According to one embodiment, a compiler applicable to a parallel computer including processors, wherein a source program is input to the compiler and a local code for each of the processors are generated, the compiler includes a generation module and an object code generation module. The generation module is configured to analyze the input source program, extract a data transfer point from a procedure described in the source program, and generate a call processing for data copy. The object code generation module is configured to generate an object code including the call processing.

Description

    CROSS REFERENCE TO RELATED APPLICATIONS
  • This application is a Continuation Application of PCT Application No. PCT/JP2013/058157, filed Mar. 21, 2013 and based upon and claiming the benefit of priority from Japanese Patent Application No. 2013-019259, filed Feb. 4, 2013, the entire contents of all of which are incorporated herein by reference.
  • FIELD
  • Embodiments described herein relate generally to a compiler, an object code generation method, an information processing apparatus, and an information processing method.
  • BACKGROUND
  • Conventionally, there is a multi-thread processing as a program execution model for multiple cores. In such a multi-thread processing, a plurality of threads as an execution unit operate in parallel, and exchange data on a main memory, thereby to accomplish parallel processings.
  • An example of an execution form of parallel processings described above includes two elements, i.e., a runtime processing including a scheduler which assigns a plurality of execution unit elements to execution units (CPU cores), and a thread which operates on each of the execution units. For parallel processings, synchronization between threads is significant. If a synchronization processing is not proper, problems such as a deadlock and inconsistency of data occur. Hence, conventionally, synchronization between threads is maintained by scheduling an execution order of threads and by performing parallel processings, based on the schedule.
  • Further, for a framework of heterogeneous multi-core, a runtime environment is demanded. The runtime environment implicitly performs data copy between a main memory of a host CPU and memories of devices such as an accelerator, including a GPGPU (General-purpose computing on graphics processing units; a technology which applies general-purpose calculations of a GPU and calculation resources of the GPU to other purposes than image processings).
  • For example, buffer synchronization and parallel runtime in an acceleration calculation environment are considered important.
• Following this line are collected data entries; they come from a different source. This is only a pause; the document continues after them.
def ANC_CH_STAT_LAST_Z : Fld := ⟨0x5118, 0x20, 32, 16, .ro, fun _ => 0⟩
def ANC_CH_STAT_BREAKS : Fld := ⟨0x5118, 0x20, 24, 8, .rc, fun _ => 0⟩
def ANC_CH_STAT_CHK_FAILS : Fld := ⟨0x5118, 0x20, 16, 8, .rc, fun _ => 0⟩
def ANC_CH_STAT_OPEN : Fld := ⟨0x5118, 0x20, 4, 1, .w1c, fun _ => 0⟩
def ANC_CH_STAT_SHORT : Fld := ⟨0x5118, 0x20, 3, 1, .w1c, fun _ => 0⟩
def ANC_CH_STAT_STATE : Fld := ⟨0x5118, 0x20, 1, 2, .ro, fun _ => 0⟩
/-- ANC_CH_STAT (R494). -/
def ANC_CH_STAT : Reg := ⟨0x5118, 0x20, 16, [ANC_CH_STAT_LAST_Z, ANC_CH_STAT_BREAKS, ANC_CH_STAT_CHK_FAILS, ANC_CH_STAT_OPEN, ANC_CH_STAT_SHORT, ANC_CH_STAT_STATE]⟩

def BOB_SAVE_BASE_BASE : Fld := ⟨0x5400, 0, 12, 26, .rws, fun _ => 0⟩
/-- BOB_SAVE_BASE (R515). -/
def BOB_SAVE_BASE : Reg := ⟨0x5400, 0, 1, [BOB_SAVE_BASE_BASE]⟩

def BOB_SLOT_STAT_SAVED : Fld := ⟨0x5408, 0, 0, 16, .ro, fun _ => 0⟩
/-- BOB_SLOT_STAT (R515). -/
def BOB_SLOT_STAT : Reg := ⟨0x5408, 0, 1, [BOB_SLOT_STAT_SAVED]⟩

def BOB_CTX_CFG_DEST_Q : Fld := ⟨0x5500, 0x40, 40, 8, .rw, fun _ => 0⟩
def BOB_CTX_CFG_SRC_Q : Fld := ⟨0x5500, 0x40, 32, 8, .rw, fun _ => 0⟩
def BOB_CTX_CFG_BLK : Fld := ⟨0x5500, 0x40, 20, 6, .rw, fun _ => 0x3f⟩
def BOB_CTX_CFG_TABLES : Fld := ⟨0x5500, 0x40, 18, 2, .rw, fun _ => 2⟩
def BOB_CTX_CFG_WRAP : Fld := ⟨0x5500, 0x40, 17, 1, .rw, fun _ => 1⟩
def BOB_CTX_CFG_IDLE_FLUSH : Fld := ⟨0x5500, 0x40, 0, 16, .rw, fun _ => 0⟩
/-- BOB_CTX_CFG (R514). -/
def BOB_CTX_CFG : Reg := ⟨0x5500, 0x40, 4, [BOB_CTX_CFG_DEST_Q, BOB_CTX_CFG_SRC_Q, BOB_CTX_CFG_BLK, BOB_CTX_CFG_TABLES, BOB_CTX_CFG_WRAP, BOB_CTX_CFG_IDLE_FLUSH]⟩

def BOB_CTX_SHAPE_FRAME : Fld := ⟨0x5508, 0x40, 26, 2, .rw, fun _ => 0⟩
def BOB_CTX_SHAPE_DELTA : Fld := ⟨0x5508, 0x40, 25, 1, .rw, fun _ => 0⟩
def BOB_CTX_SHAPE_SPLIT : Fld := ⟨0x5508, 0x40, 24, 1, .rw, fun _ => 0⟩
def BOB_CTX_SHAPE_H : Fld := ⟨0x5508, 0x40, 19, 4, .rw, fun _ => 0⟩
def BOB_CTX_SHAPE_W : Fld := ⟨0x5508, 0x40, 0, 19, .rw, fun _ => 0⟩
/-- BOB_CTX_SHAPE (R514). -/
def BOB_CTX_SHAPE : Reg := ⟨0x5508, 0x40, 4, [BOB_CTX_SHAPE_FRAME, BOB_CTX_SHAPE_DELTA, BOB_CTX_SHAPE_SPLIT, BOB_CTX_SHAPE_H, BOB_CTX_SHAPE_W]⟩

def BOB_CTX_HIST_HIST_BASE : Fld := ⟨0x5510, 0x40, 0, 25, .rw, fun _ => 0x1600000⟩
/-- BOB_CTX_HIST (R514). -/
def BOB_CTX_HIST : Reg := ⟨0x5510, 0x40, 4, [BOB_CTX_HIST_HIST_BASE]⟩

def BOB_CTX_CTL_SLOT : Fld := ⟨0x5518, 0x40, 8, 4, .wo, fun _ => 0⟩
def BOB_CTX_CTL_RESTORE : Fld := ⟨0x5518, 0x40, 6, 1, .wo, fun _ => 0⟩
def BOB_CTX_CTL_SAVE : Fld := ⟨0x5518, 0x40, 5, 1, .wo, fun _ => 0⟩
def BOB_CTX_CTL_ABORT : Fld := ⟨0x5518, 0x40, 4, 1, .wo, fun _ => 0⟩
def BOB_CTX_CTL_FLUSH : Fld := ⟨0x5518, 0x40, 3, 1, .wo, fun _ => 0⟩
def BOB_CTX_CTL_FINISH : Fld := ⟨0x5518, 0x40, 2, 1, .wo, fun _ => 0⟩
def BOB_CTX_CTL_PAUSE : Fld := ⟨0x5518, 0x40, 1, 1, .wo, fun _ => 0⟩
def BOB_CTX_CTL_START : Fld := ⟨0x5518, 0x40, 0, 1, .wo, fun _ => 0⟩
/-- BOB_CTX_CTL (R514). -/
def BOB_CTX_CTL : Reg := ⟨0x5518, 0x40, 4, [BOB_CTX_CTL_SLOT, BOB_CTX_CTL_RESTORE, BOB_CTX_CTL_SAVE, BOB_CTX_CTL_ABORT, BOB_CTX_CTL_FLUSH, BOB_CTX_CTL_FINISH, BOB_CTX_CTL_PAUSE, BOB_CTX_CTL_START]⟩

def BOB_CTX_STAT_ADLER : Fld := ⟨0x5520, 0x40, 16, 32, .ro, fun _ => 1⟩
def BOB_CTX_STAT_REASON : Fld := ⟨0x5520, 0x40, 8, 4, .ro, fun _ => 0⟩
def BOB_CTX_STAT_WAIT_OUT : Fld := ⟨0x5520, 0x40, 6, 1, .ro, fun _ => 0⟩
def BOB_CTX_STAT_REFUSED : Fld := ⟨0x5520, 0x40, 5, 1, .w1c, fun _ => 0⟩
def BOB_CTX_STAT_START_PENDING : Fld := ⟨0x5520, 0x40, 4, 1, .ro, fun _ => 0⟩
def BOB_CTX_STAT_STATE : Fld := ⟨0x5520, 0x40, 0, 3, .ro, fun _ => 0⟩
/-- BOB_CTX_STAT (R514). -/
def BOB_CTX_STAT : Reg := ⟨0x5520, 0x40, 4, [BOB_CTX_STAT_ADLER, BOB_CTX_STAT_REASON, BOB_CTX_STAT_WAIT_OUT, BOB_CTX_STAT_REFUSED, BOB_CTX_STAT_START_PENDING, BOB_CTX_STAT_STATE]⟩

def BOB_CTX_CNT_BLOCKS : Fld := ⟨0x5528, 0x40, 24, 24, .rc, fun _ => 0⟩
def BOB_CTX_CNT_FALLBACKS : Fld := ⟨0x5528, 0x40, 8, 16, .rc, fun _ => 0⟩
def BOB_CTX_CNT_ABORTS : Fld := ⟨0x5528, 0x40, 0, 8, .rc, fun _ => 0⟩
/-- BOB_CTX_CNT (R514). -/
def BOB_CTX_CNT : Reg := ⟨0x5528, 0x40, 4, [BOB_CTX_CNT_BLOCKS, BOB_CTX_CNT_FALLBACKS, BOB_CTX_CNT_ABORTS]⟩

def BOB_CTX_IN_IN_BYTES : Fld := ⟨0x5530, 0x40, 0, 48, .ro, fun _ => 0⟩
/-- BOB_CTX_IN (R514). -/
def BOB_CTX_IN : Reg := ⟨0x5530, 0x40, 4, [BOB_CTX_IN_IN_BYTES]⟩

def CAL_CTL_DELTA_T : Fld := ⟨0x5800, 0, 32, 8, .rw, fun _ => 0x32⟩
def CAL_CTL_SAVE_H : Fld := ⟨0x5800, 0, 24, 8, .rw, fun _ => 0x18⟩
def CAL_CTL_CHK_LIM : Fld := ⟨0x5800, 0, 16, 8, .rw, fun _ => 0x20⟩
def CAL_CTL_CHK_S : Fld := ⟨0x5800, 0, 8, 8, .rw, fun _ => 0xa⟩
def CAL_CTL_SAVE : Fld := ⟨0x5800, 0, 1, 1, .wo, fun _ => 0⟩
def CAL_CTL_AUTO_RECAL : Fld := ⟨0x5800, 0, 0, 1, .rw, fun _ => 1⟩
/-- CAL_CTL (R535). -/
def CAL_CTL : Reg := ⟨0x5800, 0, 1, [CAL_CTL_DELTA_T, CAL_CTL_SAVE_H, CAL_CTL_CHK_LIM, CAL_CTL_CHK_S, CAL_CTL_SAVE, CAL_CTL_AUTO_RECAL]⟩

def CAL_STAT_COPY : Fld := ⟨0x5808, 0, 6, 2, .ro, fun _ => 0⟩
def CAL_STAT_FLASH_ERR : Fld := ⟨0x5808, 0, 4, 1, .w1c, fun _ => 0⟩
def CAL_STAT_CALCLK_BAD : Fld := ⟨0x5808, 0, 3, 1, .ro, fun _ => 0⟩
def CAL_STAT_REF_BAD : Fld := ⟨0x5808, 0, 2, 1, .ro, fun _ => 0⟩
/-- CAL_STAT (R535). -/
def CAL_STAT : Reg := ⟨0x5808, 0, 1, [CAL_STAT_COPY, CAL_STAT_FLASH_ERR, CAL_STAT_CALCLK_BAD, CAL_STAT_REF_BAD]⟩

def CAL_REF_MEASURED : Fld := ⟨0x5810, 0, 24, 22, .ro, fun _ => 0⟩
def CAL_REF_REFIN : Fld := ⟨0x5810, 0, 0, 22, .rws, fun _ => 0x2625a0⟩
/-- CAL_REF (R535). -/
def CAL_REF : Reg := ⟨0x5810, 0, 1, [CAL_REF_MEASURED, CAL_REF_REFIN]⟩

def CAL_TOL_TOL_OFS : Fld := ⟨0x5818, 0, 40, 8, .rw, fun _ => 8⟩
def CAL_TOL_TOL_GAIN : Fld := ⟨0x5818, 0, 32, 8, .rw, fun _ => 0x10⟩
def CAL_TOL_TOL_RATIO : Fld := ⟨0x5818, 0, 24, 8, .rw, fun _ => 0x10⟩
def CAL_TOL_TOL_POS : Fld := ⟨0x5818, 0, 16, 8, .rw, fun _ => 4⟩
def CAL_TOL_TOL_ANC : Fld := ⟨0x5818, 0, 8, 8, .rw, fun _ => 0x20⟩
def CAL_TOL_TOL_REPL : Fld := ⟨0x5818, 0, 0, 8, .rw, fun _ => 8⟩
/-- CAL_TOL (R536). -/
def CAL_TOL : Reg := ⟨0x5818, 0, 1, [CAL_TOL_TOL_OFS, CAL_TOL_TOL_GAIN, CAL_TOL_TOL_RATIO, CAL_TOL_TOL_POS, CAL_TOL_TOL_ANC, CAL_TOL_TOL_REPL]⟩

def CAL_REPL_PORT : Fld := ⟨0x5820, 0, 44, 4, .rw, fun _ => 0⟩
def CAL_REPL_LINE : Fld := ⟨0x5820, 0, 41, 3, .rw, fun _ => 0⟩
def CAL_REPL_REPS_M1 : Fld := ⟨0x5820, 0, 32, 9, .rw, fun _ => 0x3f⟩
def CAL_REPL_REFL : Fld := ⟨0x5820, 0, 0, 23, .rw, fun _ => 0⟩
/-- CAL_REPL (R536). -/
def CAL_REPL : Reg := ⟨0x5820, 0, 1, [CAL_REPL_PORT, CAL_REPL_LINE, CAL_REPL_REPS_M1, CAL_REPL_REFL]⟩

def CAL_OBJ_ADDR_KIND : Fld := ⟨0x5828, 0, 8, 4, .rw, fun _ => 0⟩
def CAL_OBJ_ADDR_INDEX : Fld := ⟨0x5828, 0, 0, 8, .rw, fun _ => 0⟩
/-- CAL_OBJ_ADDR (R537). -/
def CAL_OBJ_ADDR : Reg := ⟨0x5828, 0, 1, [CAL_OBJ_ADDR_KIND, CAL_OBJ_ADDR_INDEX]⟩

/-- CAL_OBJ_DATA (R537). -/
def CAL_OBJ_DATA : Reg := ⟨0x5830, 0, 1, []⟩

def CAL_CNT_RUNS : Fld := ⟨0x5838, 0, 32, 16, .rc, fun _ => 0⟩
def CAL_CNT_DISAGREE : Fld := ⟨0x5838, 0, 24, 8, .rc, fun _ => 0⟩
def CAL_CNT_FAILS : Fld := ⟨0x5838, 0, 16, 8, .rc, fun _ => 0⟩
def CAL_CNT_BORROWED : Fld := ⟨0x5838, 0, 8, 8, .rc, fun _ => 0⟩
def CAL_CNT_SAVES : Fld := ⟨0x5838, 0, 0, 8, .rc, fun _ => 0⟩
/-- CAL_CNT (R537). -/
def CAL_CNT : Reg := ⟨0x5838, 0, 1, [CAL_CNT_RUNS, CAL_CNT_DISAGREE, CAL_CNT_FAILS, CAL_CNT_BORROWED, CAL_CNT_SAVES]⟩

def EVT_RAW_RAW : Fld := ⟨0x5c00, 0x8, 0, 64, .w1c, fun _ => 0⟩
/-- EVT_RAW (R359). -/
def EVT_RAW : Reg := ⟨0x5c00, 0x8, 4, [EVT_RAW_RAW]⟩

def EVT_EN_EN : Fld := ⟨0x5c20, 0x8, 0, 64, .rw, fun _ => 0⟩
/-- EVT_EN (R359). -/
def EVT_EN : Reg := ⟨0x5c20, 0x8, 4, [EVT_EN_EN]⟩

def EVT_MAP_VEC0 : Fld := ⟨0x5c40, 0x8, 0, 5, .rw, fun _ => 0⟩
def EVT_MAP_VEC1 : Fld := ⟨0x5c40, 0x8, 8, 5, .rw, fun _ => 0⟩
def EVT_MAP_VEC2 : Fld := ⟨0x5c40, 0x8, 16, 5, .rw, fun _ => 0⟩
def EVT_MAP_VEC3 : Fld := ⟨0x5c40, 0x8, 24, 5, .rw, fun _ => 0⟩
def EVT_MAP_VEC4 : Fld := ⟨0x5c40, 0x8, 32, 5, .rw, fun _ => 0⟩
def EVT_MAP_VEC5 : Fld := ⟨0x5c40, 0x8, 40, 5, .rw, fun _ => 0⟩
def EVT_MAP_VEC6 : Fld := ⟨0x5c40, 0x8, 48, 5, .rw, fun _ => 0⟩
def EVT_MAP_VEC7 : Fld := ⟨0x5c40, 0x8, 56, 5, .rw, fun _ => 0⟩
/-- EVT_MAP (R359). -/
def EVT_MAP : Reg := ⟨0x5c40, 0x8, 32, [EVT_MAP_VEC0, EVT_MAP_VEC1, EVT_MAP_VEC2, EVT_MAP_VEC3, EVT_MAP_VEC4, EVT_MAP_VEC5, EVT_MAP_VEC6, EVT_MAP_VEC7]⟩

/-- EVT_VEC (R359). -/
def EVT_VEC : Reg := ⟨0x5d40, 0, 1, []⟩

def EVT_INTN_INTN_MASK : Fld := ⟨0x5d48, 0, 0, 32, .rw, fun _ => 0⟩
/-- EVT_INTN (R359). -/
def EVT_INTN : Reg := ⟨0x5d48, 0, 1, [EVT_INTN_INTN_MASK]⟩

def EVT_CTL_HOLDOFF : Fld := ⟨0x5d50, 0, 0, 10, .rw, fun _ => 0⟩
/-- EVT_CTL (R359). -/
def EVT_CTL : Reg := ⟨0x5d50, 0, 1, [EVT_CTL_HOLDOFF]⟩

/-- The registers whose names begin SYS_. -/
def regsSys : List Reg :=
  [SYS_ID, SYS_STATE, SYS_CTL, SYS_STRAP, SYS_BRINGUP, SYS_RESET, SYS_PROFILE, SYS_FAULT,
   SYS_CLK_STAT, SYS_ENV, SYS_PICK_PERIOD, SYS_PICK_LIM, SYS_PICK_BASE, SYS_PICK_NUM, SYS_PICK_STAT,
   SYS_PICK_CNT, SYS_TOD_SET, SYS_TIME_HI, SYS_TIME_LO, SYS_DISC_CTL, SYS_DISC_STAT, SYS_DISC_FREQ,
   SYS_LINE_SHED]

/-- The registers whose names begin HST_. -/
def regsHst : List Reg :=
  [HST_CTL, HST_STAT, HST_CMD_BASE, HST_CMD_TAIL, HST_CMD_HEAD, HST_CPL_BASE, HST_CPL_HEAD,
   HST_CPL_TAIL, HST_CNT, HST_MBX_CTL, HST_MBX_CPL0, HST_MBX_CPL1, HST_MBX_CMD]

/-- The registers whose names begin TRD_. -/
def regsTrd : List Reg :=
  [TRD_CTL, TRD_STAT, TRD_DRAFT_ADDR, TRD_DRAFT_DATA, TRD_BEAT_STAT, TRD_BEAT_PICK, TRD_FLAGS,
   TRD_FLAG_SET, TRD_CNT, TRD_BANK_CFG, TRD_PORT]

/-- The registers whose names begin PRT_. -/
def regsPrt : List Reg :=
  [PRT_CTL, PRT_STAT, PRT_IQ_X, PRT_IQ_Y, PRT_SKEW, PRT_GZ_ADDR, PRT_GZ_DATA, PRT_MAP, PRT_CNT]

/-- The registers whose names begin CNV_. -/
def regsCnv : List Reg :=
  [CNV_CORR, CNV_RATIO, CNV_STAT, CNV_GRP_CTL, CNV_GRP_STAT]

/-- The registers whose names begin RED_. -/
def regsRed : List Reg :=
  [RED_LOAD_ADDR, RED_LOAD_DATA, RED_SLOT_CFG, RED_SLOT_CTL, RED_SLOT_STAT, RED_PORT_CFG,
   RED_PORT_STAT, RED_SLOT_INFO]

/-- The registers whose names begin GAU_. -/
def regsGau : List Reg :=
  [GAU_NG, GAU_BRK_CTL, GAU_LINE_ADDR, GAU_LINE_DATA, GAU_SPAN, GAU_SHAPE, GAU_REF, GAU_STAT, GAU_CNT]

/-- The registers whose names begin HDL_. -/
def regsHdl : List Reg :=
  [HDL_CTL, HDL_STAT, HDL_GRID, HDL_PORT_CFG, HDL_ALIGN, HDL_CNT]

/-- The registers whose names begin SPC_. -/
def regsSpc : List Reg :=
  [SPC_CTL, SPC_STAT, SPC_REC_BASE, SPC_COEF_BASE, SPC_LO_ADDR, SPC_LO_DATA, SPC_LINE_ADDR,
   SPC_LINE_SPAN, SPC_LINE_SHAPE, SPC_LINE_STRIPE, SPC_LO_STAT, SPC_CNT]

/-- The registers whose names begin SHT_. -/
def regsSht : List Reg :=
  [SHT_RUN, SHT_PEND, SHT_LOG_ADDR, SHT_LOG_DATA, SHT_IMG_CTL, SHT_IMG_STAT, SHT_SWAP, SHT_SWAP_STAT,
   SHT_CTL, SHT_LCNT, SHT_ENG_STAT, SHT_ENG_DBG]

/-- The registers whose names begin WRP_. -/
def regsWrp : List Reg :=
  [WRP_CTL, WRP_STAT, WRP_CNT, WRP_CNT2, WRP_ERR_ADDR, WRP_FILL_BASE, WRP_FILL_CTL, WRP_INJ_ADDR,
   WRP_INJ_MASK, WRP_BANK_ADDR, WRP_BANK_DATA]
When a CPU and an accelerator such as a GPU card cooperate with each other to execute a large-scale calculation, buffers are defined and data is transferred to a memory of a calculating side, in order to exchange data between the CPU and the GPU.
  • At this time, at what timing and in which direction the data is transferred are complex and cause a bug to be mixed in coding. In particular, which of CPU, GPU1, GPU2, . . . , is to perform a calculation is changed in the course of a program tuning process, a timing and a direction of data transfer need to be carefully considered.
  • Therefore, a method has been proposed in which data is copied upon necessity on demand by defining a buffer view of abstracting buffers and by maintaining which memory includes newest data in a data structure of the buffer view. With use of this method, data transfer needs not explicitly be described on a program code but data can be properly transferred as needed. Therefore, a reliable program can be written with simple codes.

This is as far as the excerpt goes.